--- WHAT THE EXERCISE ASKS ---
The number of lines below containing the word "validCodes" is all that should be returned.

--- INPUT ---

=== Begin Enclosure ===

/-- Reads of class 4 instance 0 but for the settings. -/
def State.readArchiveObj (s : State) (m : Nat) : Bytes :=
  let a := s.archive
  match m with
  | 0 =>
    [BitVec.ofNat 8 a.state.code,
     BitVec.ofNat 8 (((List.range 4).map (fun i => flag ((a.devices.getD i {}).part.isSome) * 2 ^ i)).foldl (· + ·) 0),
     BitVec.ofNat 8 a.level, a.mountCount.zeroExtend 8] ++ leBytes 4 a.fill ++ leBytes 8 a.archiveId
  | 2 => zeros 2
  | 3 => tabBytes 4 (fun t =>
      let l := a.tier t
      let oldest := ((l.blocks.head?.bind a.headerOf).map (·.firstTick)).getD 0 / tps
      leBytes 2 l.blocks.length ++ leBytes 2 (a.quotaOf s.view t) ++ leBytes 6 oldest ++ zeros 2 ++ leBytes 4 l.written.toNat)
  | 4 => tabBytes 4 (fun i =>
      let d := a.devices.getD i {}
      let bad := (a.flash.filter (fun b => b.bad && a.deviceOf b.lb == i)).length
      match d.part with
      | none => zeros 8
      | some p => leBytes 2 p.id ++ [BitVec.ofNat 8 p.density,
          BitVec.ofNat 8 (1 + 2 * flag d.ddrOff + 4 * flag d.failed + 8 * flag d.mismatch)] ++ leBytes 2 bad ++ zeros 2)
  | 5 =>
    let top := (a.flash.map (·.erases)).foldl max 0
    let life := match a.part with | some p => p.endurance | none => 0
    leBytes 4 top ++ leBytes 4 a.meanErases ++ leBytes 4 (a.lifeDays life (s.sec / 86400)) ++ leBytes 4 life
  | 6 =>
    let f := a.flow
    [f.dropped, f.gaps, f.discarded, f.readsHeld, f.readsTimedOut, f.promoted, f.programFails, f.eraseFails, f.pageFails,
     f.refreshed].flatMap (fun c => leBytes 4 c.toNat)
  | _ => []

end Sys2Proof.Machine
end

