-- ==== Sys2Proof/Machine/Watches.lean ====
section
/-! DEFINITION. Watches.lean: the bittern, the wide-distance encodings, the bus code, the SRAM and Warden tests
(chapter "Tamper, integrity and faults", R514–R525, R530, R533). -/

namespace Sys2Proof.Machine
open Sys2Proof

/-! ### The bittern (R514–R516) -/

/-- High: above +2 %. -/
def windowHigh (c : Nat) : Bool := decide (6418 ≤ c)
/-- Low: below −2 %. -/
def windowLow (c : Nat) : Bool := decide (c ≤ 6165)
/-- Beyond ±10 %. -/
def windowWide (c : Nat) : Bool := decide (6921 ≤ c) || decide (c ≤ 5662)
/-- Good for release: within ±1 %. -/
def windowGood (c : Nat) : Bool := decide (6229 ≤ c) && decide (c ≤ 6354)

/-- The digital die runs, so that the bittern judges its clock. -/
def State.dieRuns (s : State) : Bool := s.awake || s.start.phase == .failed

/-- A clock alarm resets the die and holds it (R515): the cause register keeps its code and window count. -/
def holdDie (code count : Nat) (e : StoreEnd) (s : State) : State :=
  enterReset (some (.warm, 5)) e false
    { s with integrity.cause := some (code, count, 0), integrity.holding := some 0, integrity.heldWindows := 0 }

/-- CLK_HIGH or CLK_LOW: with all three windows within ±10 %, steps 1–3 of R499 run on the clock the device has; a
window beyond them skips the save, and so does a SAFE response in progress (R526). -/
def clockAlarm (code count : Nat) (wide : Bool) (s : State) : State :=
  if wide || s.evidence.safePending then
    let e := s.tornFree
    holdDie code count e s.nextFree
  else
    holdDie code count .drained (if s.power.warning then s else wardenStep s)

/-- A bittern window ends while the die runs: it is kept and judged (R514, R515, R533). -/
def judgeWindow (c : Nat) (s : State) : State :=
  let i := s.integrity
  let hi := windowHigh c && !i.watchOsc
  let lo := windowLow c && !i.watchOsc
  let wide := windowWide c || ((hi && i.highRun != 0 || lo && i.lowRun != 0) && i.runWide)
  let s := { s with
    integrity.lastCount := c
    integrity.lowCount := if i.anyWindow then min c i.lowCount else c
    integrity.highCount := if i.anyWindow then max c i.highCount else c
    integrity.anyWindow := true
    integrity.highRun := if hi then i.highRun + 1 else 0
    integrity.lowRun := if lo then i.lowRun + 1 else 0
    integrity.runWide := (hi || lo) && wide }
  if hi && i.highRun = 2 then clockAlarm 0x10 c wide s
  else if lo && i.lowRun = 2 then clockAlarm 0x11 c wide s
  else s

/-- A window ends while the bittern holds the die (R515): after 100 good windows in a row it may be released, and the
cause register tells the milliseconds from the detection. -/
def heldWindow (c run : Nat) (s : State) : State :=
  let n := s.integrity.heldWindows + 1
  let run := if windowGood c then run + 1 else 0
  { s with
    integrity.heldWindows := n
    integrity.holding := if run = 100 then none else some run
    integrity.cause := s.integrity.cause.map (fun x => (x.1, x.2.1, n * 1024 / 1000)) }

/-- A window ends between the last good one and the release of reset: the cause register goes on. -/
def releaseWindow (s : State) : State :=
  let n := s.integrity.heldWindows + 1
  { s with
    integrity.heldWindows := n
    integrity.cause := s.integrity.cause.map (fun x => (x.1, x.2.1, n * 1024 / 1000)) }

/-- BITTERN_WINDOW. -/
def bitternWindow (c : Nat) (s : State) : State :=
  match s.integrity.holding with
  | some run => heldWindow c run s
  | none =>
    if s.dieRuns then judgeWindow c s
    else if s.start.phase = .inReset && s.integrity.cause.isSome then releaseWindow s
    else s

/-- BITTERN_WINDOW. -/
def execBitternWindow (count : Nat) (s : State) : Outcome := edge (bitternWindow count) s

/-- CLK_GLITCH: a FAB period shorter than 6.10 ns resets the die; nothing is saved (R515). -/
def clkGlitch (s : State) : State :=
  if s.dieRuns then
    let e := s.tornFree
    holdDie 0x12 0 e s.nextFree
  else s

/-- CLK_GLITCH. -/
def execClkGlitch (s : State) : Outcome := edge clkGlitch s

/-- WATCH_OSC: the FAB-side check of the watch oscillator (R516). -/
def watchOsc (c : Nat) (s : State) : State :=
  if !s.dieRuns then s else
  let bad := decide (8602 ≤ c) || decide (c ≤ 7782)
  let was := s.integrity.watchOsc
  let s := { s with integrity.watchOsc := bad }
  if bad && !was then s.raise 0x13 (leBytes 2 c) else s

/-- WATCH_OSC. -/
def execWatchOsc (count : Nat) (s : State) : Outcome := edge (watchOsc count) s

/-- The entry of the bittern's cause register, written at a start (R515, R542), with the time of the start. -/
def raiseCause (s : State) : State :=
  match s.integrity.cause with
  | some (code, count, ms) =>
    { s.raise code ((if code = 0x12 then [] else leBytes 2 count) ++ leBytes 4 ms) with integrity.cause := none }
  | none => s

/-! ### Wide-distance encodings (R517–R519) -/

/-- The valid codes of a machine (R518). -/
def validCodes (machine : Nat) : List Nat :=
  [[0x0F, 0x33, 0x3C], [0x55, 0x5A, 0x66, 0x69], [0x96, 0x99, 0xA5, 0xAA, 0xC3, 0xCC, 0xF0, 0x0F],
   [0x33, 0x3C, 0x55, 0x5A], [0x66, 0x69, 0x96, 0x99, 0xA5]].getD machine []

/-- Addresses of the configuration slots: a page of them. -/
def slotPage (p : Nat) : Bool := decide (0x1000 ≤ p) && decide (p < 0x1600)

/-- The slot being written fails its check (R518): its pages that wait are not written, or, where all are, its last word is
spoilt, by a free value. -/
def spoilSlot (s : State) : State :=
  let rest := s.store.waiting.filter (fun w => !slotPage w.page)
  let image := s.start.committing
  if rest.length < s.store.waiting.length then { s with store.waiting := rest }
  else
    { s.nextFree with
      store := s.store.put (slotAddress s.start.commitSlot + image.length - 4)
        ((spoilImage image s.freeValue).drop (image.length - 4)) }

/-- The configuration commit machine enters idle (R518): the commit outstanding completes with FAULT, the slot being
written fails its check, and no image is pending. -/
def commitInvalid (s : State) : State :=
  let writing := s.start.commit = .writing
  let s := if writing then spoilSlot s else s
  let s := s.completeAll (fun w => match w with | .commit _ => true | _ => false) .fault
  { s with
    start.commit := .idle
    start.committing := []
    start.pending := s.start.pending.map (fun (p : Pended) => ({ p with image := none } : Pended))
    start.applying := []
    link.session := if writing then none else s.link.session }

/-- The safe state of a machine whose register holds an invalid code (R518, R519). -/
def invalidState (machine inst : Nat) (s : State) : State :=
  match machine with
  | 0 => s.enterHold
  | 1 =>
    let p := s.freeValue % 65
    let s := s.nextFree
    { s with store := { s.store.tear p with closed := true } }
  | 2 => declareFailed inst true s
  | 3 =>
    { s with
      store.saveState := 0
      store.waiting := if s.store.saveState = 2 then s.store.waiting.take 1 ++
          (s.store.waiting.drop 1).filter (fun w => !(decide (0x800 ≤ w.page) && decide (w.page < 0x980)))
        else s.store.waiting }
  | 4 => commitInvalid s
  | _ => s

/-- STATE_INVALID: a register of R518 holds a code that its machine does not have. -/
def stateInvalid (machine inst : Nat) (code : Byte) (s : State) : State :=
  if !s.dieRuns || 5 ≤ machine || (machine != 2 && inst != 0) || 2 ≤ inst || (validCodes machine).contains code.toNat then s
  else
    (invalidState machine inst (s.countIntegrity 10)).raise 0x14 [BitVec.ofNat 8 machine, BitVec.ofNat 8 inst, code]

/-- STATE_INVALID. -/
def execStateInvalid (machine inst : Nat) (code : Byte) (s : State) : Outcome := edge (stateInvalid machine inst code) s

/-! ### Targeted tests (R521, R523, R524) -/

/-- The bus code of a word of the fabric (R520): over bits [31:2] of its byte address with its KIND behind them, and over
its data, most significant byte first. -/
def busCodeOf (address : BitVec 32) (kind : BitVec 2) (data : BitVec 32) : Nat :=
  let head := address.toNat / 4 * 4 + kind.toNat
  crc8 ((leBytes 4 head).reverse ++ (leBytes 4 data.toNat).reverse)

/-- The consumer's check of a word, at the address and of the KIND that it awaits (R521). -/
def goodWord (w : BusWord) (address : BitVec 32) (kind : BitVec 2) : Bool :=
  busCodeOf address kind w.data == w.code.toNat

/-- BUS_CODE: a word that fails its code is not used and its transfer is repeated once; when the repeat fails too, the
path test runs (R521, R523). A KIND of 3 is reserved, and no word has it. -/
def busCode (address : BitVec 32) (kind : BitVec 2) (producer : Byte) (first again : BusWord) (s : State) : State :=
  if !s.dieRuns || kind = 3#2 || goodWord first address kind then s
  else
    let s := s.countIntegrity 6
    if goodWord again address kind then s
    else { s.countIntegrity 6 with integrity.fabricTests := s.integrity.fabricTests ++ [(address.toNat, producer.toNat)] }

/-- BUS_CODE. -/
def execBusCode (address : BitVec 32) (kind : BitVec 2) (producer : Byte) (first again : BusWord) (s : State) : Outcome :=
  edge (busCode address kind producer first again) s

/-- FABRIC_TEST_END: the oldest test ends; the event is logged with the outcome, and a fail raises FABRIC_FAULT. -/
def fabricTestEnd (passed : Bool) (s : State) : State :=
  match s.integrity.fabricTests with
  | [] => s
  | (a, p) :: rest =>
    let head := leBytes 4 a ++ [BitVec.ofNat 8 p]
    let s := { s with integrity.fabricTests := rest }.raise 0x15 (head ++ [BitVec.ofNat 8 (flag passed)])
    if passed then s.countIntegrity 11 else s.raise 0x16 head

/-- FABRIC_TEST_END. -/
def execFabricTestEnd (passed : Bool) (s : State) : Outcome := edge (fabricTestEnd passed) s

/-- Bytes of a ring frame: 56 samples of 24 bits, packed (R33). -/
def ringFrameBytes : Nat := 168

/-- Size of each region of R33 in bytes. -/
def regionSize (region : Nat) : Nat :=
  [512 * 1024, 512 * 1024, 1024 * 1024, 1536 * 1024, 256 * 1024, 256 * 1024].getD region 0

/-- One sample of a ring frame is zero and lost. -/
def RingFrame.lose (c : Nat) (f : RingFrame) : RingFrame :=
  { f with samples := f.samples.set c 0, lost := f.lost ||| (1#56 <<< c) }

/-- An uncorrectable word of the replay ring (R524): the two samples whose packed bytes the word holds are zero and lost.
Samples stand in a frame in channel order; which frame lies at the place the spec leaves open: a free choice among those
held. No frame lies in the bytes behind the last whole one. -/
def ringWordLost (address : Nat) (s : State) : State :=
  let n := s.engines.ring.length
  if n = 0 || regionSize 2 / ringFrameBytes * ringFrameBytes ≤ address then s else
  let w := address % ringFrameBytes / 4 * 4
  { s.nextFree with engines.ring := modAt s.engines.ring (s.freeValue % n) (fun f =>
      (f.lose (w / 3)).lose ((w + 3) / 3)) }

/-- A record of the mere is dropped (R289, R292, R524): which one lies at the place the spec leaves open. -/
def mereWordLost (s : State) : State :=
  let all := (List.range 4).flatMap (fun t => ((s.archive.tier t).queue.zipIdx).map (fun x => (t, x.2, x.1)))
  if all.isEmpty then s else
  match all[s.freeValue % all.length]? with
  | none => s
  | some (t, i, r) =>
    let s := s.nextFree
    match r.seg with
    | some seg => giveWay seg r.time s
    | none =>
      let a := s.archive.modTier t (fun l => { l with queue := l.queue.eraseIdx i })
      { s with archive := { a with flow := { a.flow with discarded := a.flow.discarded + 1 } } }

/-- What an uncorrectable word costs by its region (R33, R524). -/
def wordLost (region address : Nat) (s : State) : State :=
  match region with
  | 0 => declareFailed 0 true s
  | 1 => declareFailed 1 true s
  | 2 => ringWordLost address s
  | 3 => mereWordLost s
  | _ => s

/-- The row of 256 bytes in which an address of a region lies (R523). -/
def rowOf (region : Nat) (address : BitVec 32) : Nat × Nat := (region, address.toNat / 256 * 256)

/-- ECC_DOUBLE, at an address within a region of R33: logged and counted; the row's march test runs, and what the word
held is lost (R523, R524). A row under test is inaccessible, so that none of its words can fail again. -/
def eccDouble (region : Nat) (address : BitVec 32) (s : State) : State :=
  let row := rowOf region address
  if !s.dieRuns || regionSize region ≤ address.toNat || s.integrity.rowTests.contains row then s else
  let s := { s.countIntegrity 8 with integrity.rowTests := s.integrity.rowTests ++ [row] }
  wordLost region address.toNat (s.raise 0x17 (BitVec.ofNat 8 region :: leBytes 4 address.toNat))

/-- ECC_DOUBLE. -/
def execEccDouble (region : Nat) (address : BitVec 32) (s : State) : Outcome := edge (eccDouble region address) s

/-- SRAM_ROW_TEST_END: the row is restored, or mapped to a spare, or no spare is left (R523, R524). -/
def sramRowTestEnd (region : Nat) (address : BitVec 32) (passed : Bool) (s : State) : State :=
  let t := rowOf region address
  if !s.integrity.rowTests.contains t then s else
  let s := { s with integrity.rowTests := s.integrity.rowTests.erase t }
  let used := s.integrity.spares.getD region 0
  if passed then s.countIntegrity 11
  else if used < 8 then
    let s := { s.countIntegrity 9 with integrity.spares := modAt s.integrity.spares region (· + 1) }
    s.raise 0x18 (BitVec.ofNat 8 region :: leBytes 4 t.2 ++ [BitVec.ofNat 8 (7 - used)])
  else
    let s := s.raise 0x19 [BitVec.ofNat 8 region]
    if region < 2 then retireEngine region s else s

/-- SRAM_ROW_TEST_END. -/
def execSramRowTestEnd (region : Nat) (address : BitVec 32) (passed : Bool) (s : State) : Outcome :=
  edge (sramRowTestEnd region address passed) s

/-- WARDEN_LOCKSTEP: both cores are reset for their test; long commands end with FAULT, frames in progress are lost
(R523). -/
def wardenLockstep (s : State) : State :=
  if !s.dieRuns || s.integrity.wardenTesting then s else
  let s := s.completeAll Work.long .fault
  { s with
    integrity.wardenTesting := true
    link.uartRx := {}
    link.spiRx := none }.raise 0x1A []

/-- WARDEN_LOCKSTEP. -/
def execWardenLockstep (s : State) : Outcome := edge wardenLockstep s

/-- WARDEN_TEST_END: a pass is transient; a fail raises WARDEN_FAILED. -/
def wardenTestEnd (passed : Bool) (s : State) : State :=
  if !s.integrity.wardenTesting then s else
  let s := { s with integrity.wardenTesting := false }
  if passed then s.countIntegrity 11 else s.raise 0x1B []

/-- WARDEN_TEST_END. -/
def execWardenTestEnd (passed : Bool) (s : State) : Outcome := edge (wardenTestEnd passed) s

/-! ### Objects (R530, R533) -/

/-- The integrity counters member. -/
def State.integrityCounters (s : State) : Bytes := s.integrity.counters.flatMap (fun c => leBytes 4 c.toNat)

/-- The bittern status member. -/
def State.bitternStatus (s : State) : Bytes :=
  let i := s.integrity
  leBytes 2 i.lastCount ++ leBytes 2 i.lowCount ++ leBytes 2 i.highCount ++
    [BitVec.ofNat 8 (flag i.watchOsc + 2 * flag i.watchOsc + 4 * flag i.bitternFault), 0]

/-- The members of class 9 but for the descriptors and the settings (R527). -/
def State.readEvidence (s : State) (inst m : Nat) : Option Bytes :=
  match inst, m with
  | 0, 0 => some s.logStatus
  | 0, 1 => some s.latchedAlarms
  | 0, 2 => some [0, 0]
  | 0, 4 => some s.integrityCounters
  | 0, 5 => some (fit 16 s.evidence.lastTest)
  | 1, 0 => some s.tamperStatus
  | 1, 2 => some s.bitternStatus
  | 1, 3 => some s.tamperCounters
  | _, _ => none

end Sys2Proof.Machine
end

=== End Enclosure ===

--- SOLUTION FOR THIS EXERCISE ---
2